▸ **What to produce**:
In the entries below, find the line with "(∀ id st, exec" and the line with "(∀ s : State, Awake s →". Return those two lines and all lines between them, exactly.

▸ **Data records**:
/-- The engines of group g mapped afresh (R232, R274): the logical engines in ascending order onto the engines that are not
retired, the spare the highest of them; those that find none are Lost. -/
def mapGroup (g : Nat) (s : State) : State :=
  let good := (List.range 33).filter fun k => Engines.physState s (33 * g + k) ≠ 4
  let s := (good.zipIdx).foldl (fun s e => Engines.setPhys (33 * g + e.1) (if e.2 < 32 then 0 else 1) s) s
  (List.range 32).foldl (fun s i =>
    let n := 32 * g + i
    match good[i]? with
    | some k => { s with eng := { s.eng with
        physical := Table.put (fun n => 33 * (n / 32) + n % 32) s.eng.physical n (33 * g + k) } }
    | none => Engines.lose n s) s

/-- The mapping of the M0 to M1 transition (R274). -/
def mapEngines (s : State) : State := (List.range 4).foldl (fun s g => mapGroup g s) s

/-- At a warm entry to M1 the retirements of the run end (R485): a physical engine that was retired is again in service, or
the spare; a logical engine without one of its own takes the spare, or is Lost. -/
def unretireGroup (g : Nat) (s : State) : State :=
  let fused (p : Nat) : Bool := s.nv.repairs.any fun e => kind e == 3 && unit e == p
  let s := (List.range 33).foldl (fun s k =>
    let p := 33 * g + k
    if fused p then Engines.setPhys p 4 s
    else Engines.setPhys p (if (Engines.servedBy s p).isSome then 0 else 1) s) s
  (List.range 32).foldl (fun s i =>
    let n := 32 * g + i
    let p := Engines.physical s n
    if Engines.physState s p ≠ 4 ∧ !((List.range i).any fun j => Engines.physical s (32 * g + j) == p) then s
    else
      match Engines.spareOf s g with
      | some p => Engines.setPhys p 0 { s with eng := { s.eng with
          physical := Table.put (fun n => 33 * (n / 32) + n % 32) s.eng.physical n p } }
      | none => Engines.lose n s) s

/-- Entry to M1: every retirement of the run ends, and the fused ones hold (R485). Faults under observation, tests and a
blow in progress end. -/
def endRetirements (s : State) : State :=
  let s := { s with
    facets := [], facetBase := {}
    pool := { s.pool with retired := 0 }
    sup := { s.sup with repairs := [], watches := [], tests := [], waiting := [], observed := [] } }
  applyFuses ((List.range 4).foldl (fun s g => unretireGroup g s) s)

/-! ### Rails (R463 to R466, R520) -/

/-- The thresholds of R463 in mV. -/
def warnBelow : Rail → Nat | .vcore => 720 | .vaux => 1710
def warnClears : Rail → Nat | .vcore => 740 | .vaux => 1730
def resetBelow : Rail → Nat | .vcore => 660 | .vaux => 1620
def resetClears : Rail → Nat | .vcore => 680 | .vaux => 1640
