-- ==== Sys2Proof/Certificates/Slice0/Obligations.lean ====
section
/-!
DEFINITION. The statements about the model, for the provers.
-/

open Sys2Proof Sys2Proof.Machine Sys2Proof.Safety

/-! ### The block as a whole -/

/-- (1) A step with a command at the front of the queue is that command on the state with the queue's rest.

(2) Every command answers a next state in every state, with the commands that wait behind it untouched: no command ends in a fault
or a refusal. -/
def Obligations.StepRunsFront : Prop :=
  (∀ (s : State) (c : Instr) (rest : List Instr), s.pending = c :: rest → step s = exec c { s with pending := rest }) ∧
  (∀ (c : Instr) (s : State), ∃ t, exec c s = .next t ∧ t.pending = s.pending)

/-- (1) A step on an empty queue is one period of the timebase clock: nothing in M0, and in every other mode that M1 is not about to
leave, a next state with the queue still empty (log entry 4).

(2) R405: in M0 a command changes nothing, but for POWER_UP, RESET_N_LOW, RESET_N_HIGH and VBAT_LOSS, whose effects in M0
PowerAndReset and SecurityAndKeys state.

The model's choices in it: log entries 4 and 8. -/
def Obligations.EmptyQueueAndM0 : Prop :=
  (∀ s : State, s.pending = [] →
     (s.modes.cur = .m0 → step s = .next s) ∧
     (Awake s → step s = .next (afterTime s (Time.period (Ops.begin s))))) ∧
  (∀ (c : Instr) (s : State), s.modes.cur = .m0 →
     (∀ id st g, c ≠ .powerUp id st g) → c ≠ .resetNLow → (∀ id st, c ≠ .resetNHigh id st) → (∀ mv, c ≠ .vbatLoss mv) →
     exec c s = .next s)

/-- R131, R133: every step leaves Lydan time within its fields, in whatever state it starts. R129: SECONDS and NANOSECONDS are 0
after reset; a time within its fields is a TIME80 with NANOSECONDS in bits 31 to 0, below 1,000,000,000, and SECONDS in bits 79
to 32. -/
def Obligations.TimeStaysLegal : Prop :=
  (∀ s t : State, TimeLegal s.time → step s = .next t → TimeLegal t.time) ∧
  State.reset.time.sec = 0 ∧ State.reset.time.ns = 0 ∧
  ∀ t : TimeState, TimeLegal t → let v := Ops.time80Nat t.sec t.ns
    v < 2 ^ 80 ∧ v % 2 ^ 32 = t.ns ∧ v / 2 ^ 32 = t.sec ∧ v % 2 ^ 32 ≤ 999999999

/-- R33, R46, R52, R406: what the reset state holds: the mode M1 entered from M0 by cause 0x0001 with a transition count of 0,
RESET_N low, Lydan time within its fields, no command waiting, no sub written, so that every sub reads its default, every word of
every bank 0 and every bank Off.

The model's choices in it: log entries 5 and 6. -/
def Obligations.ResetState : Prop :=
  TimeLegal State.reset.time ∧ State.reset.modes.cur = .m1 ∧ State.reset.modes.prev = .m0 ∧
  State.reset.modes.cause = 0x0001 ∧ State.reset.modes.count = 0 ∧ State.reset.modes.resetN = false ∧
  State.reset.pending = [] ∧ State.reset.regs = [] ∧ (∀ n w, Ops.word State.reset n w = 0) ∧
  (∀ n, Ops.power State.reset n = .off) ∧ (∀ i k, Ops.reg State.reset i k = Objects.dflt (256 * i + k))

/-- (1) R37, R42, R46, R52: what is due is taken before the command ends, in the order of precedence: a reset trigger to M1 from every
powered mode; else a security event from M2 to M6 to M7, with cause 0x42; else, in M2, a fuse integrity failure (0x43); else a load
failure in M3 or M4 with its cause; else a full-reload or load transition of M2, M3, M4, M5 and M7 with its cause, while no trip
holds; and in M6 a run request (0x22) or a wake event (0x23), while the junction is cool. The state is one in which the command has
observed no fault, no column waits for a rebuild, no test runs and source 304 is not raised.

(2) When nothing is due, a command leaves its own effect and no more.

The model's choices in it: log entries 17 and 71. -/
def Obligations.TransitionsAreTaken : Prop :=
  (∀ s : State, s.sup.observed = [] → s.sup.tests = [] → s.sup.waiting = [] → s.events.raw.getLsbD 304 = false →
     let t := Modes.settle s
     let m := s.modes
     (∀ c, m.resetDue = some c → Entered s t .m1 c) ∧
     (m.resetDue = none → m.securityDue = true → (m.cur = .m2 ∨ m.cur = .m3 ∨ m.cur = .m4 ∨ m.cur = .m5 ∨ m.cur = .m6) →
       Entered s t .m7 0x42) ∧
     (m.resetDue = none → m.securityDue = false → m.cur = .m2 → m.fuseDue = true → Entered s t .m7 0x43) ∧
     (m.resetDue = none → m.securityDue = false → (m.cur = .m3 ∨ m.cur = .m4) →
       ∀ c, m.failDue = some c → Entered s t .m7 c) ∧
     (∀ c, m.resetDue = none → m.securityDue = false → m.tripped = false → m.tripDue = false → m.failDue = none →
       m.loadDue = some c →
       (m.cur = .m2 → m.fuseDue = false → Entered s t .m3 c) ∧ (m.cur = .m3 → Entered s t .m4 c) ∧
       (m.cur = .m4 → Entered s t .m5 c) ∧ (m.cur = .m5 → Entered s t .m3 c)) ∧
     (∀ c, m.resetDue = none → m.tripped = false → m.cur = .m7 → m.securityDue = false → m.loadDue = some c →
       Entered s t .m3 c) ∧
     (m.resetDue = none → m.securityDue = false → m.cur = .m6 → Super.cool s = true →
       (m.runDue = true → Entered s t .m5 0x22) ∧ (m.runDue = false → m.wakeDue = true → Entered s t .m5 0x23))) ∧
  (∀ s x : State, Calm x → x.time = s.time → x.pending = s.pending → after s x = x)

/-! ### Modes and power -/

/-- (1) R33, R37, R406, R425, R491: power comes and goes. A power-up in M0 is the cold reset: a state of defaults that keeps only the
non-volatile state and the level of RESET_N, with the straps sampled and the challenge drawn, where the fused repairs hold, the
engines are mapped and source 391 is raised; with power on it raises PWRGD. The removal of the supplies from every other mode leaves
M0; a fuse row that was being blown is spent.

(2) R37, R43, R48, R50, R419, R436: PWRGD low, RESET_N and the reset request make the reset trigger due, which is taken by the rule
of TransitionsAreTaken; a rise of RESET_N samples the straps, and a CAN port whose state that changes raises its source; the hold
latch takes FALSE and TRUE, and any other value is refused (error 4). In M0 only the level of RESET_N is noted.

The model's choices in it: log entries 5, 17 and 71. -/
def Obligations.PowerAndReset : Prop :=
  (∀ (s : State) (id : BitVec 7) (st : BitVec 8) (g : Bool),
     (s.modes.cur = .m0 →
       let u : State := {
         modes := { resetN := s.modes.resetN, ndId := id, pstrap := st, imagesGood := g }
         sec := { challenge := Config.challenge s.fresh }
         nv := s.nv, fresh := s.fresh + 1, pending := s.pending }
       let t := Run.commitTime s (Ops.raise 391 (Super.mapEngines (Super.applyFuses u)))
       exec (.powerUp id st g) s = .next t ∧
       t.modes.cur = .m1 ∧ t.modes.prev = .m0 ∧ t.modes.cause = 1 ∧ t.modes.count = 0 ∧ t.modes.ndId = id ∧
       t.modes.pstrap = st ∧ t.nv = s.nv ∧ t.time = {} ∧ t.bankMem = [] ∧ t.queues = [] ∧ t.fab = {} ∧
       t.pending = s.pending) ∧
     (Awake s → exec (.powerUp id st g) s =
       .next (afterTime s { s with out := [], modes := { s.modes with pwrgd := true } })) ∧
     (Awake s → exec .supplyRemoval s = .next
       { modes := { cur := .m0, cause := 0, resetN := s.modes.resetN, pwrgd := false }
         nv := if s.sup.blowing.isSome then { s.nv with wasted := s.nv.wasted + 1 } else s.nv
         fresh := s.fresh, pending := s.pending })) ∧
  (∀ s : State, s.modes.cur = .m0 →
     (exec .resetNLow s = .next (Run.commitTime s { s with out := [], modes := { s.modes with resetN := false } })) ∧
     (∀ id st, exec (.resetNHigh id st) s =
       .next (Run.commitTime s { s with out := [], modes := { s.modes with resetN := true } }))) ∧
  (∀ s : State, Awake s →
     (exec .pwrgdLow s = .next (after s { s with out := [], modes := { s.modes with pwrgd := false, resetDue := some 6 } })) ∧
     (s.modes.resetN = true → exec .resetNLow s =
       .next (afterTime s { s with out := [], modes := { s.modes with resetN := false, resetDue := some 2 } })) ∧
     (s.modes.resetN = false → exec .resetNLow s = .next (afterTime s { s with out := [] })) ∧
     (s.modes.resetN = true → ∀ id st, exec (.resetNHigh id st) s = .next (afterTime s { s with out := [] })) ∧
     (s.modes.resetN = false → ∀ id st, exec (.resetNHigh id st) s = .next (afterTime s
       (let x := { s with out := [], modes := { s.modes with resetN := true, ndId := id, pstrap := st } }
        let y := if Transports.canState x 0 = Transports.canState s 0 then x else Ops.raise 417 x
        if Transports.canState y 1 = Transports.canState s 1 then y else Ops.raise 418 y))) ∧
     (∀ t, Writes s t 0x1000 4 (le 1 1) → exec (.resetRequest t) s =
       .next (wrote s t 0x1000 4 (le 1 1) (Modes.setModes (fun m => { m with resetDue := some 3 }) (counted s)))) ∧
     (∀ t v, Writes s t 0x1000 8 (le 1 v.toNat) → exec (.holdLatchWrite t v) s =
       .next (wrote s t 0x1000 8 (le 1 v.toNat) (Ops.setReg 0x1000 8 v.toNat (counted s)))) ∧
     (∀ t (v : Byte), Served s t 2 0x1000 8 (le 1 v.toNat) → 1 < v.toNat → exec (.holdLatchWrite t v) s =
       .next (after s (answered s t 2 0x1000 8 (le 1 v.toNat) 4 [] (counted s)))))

▸ **Written answer**:
     (∀ id st, exec (.resetNHigh id st) s =
       .next (Run.commitTime s { s with out := [], modes := { s.modes with resetN := true } }))) ∧
  (∀ s : State, Awake s →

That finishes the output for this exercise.